Memory - Week #4
Welcome back!
I’ve only got a short blog post today, as the course I’m currently taking is focusing mostly on theory and other computer science abstractions.
However, the most concrete of these topics is memory: specifically hexadecimals, addresses, and the syntax you need to know to implement these features in your code.
We first learned the decimal and character-counting system that computers use to understand values above 10, then 16, and so on.
0-9 is the first 10 digits, then 10-16 are represented in the letters A-F.
The specific context within which these concepts were presented was color, specifically how computers universally recognize different shades of RGB colors through their hex code. For instance, #0000FF is blue, because it is 100% B and 0% R(ed) or G(reen).
Addresses
Every shred of data stored on your computer has a particular address that can be reached by pointers, or at least in C. Misusing memory or having those chunks of information touch a bug, however, can actually be dangerous and potentially destabilize your code.
int n = 50;
I’ve just assigned the value of 50 to variable n.
int *p = &n;
Now, in this line of code, p is the address of an integer, in this case, the integer in question being n.
So, running this code…
#include <stdio.h>
int main(void)
{
int n = 50;
int *p = &n;
printf(“%p\n”, p);
}
…would return the address 0x7fff84f2ff0c.

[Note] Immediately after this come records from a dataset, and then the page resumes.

-- ==== Sys2Proof/Machine/PowerReturn.lean ====
section
/-! DEFINITION. The return to Run (R421, R422), which completes the accesses that were held (R420). -/

namespace Sys2Proof.Machine

/-- R422: what comes back from Deep: memories, clocks, radios, the endpoint. -/
def State.fromDeep (s : State) (serdes : Bool) : State :=
  let s := s.retentionRestore [] []
  let s : State := { s with chn := { s.chn with xo80 := true } }
  let s := (s.put F.PWR_CLK_STATUS_XO80_OK 1).put F.PWR_CLK_STATUS_SERDES_LOCK (b2n serdes)
  let s := if s.tim.tclkOn then s else s.tclkResume
  let s := (List.range 3).foldl (fun (s : State) n => if s.rstate n = rSleep then s.setRadio n rStandby else s) s
  s.pcieComesUp

/-- R420: the accesses held during Sleep complete in their order. -/
def State.heldRun (s : State) : State :=
  let l := s.hst.held
  l.foldl (fun (s : State) (a : Master × Nat × Option Word) =>
    match a.2.2 with
    | some v => s.busWrite a.1 a.2.1 v
    | none => s.busRead a.1 a.2.1 false) { s with hst := { s.hst with held := [] } }

/-- R421: the time of the return has come: 45 µs after the registering edge from Sleep, 2.5 ms from Deep, within 1 µs. -/
def State.returnDue (s : State) : Bool := decide (s.pwr.wakeAt + (if s.get F.PWR_STATUS_TARGET = 2 then 2499000 else 44000) ≤ s.tim.now)

/-- R422: calibration cycles that the stay has left unfinished show OVERDUE. -/
def State.calStay (s : State) : State := (List.range 3).foldl (fun (s : State) n => s.calOverdue n) s

/-- R421, R422, R416: the device is in Run: RESULT shows the stay, the clusters are released, changes held apply. DEDUCED (log 31). -/
def State.returnRun (s : State) (eng pkt serdes : Bool) : State :=
  if s.pwrState ≠ 5 ∨ !s.returnDue then s else
  let s := (s.put F.PWR_CLK_STATUS_ENG_LOCK (b2n eng)).put F.PWR_CLK_STATUS_PKT_LOCK (b2n pkt)
  let s := s.lockOrFallBack
  let s := if s.get F.PWR_STATUS_TARGET = 2 then s.fromDeep serdes else s
  (s.calStay.pwrRelease 1 0 0).heldRun

/-- R422: the PLLs that have locked in time. DEDUCED (log 31). -/
def execReturnComplete (eng pkt serdes : Bool) (s : State) : Res := .next (s.returnRun eng pkt serdes)

end Sys2Proof.Machine
end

Therefore, the code that I am running is storing the address of the integer n in p, and then printing the value of p so that I, in a sense, know where that information lives.
Fun quote: Programmers need to know that a piece of data exists, but you don’t need to be writing out the exact address each time you call it—you just need to know that the computer knows how to find it.
x—x
This was just a short section today—wish I could have written more code, but you have good days, and you have bad days. Looking forward to tomorrow.
Judson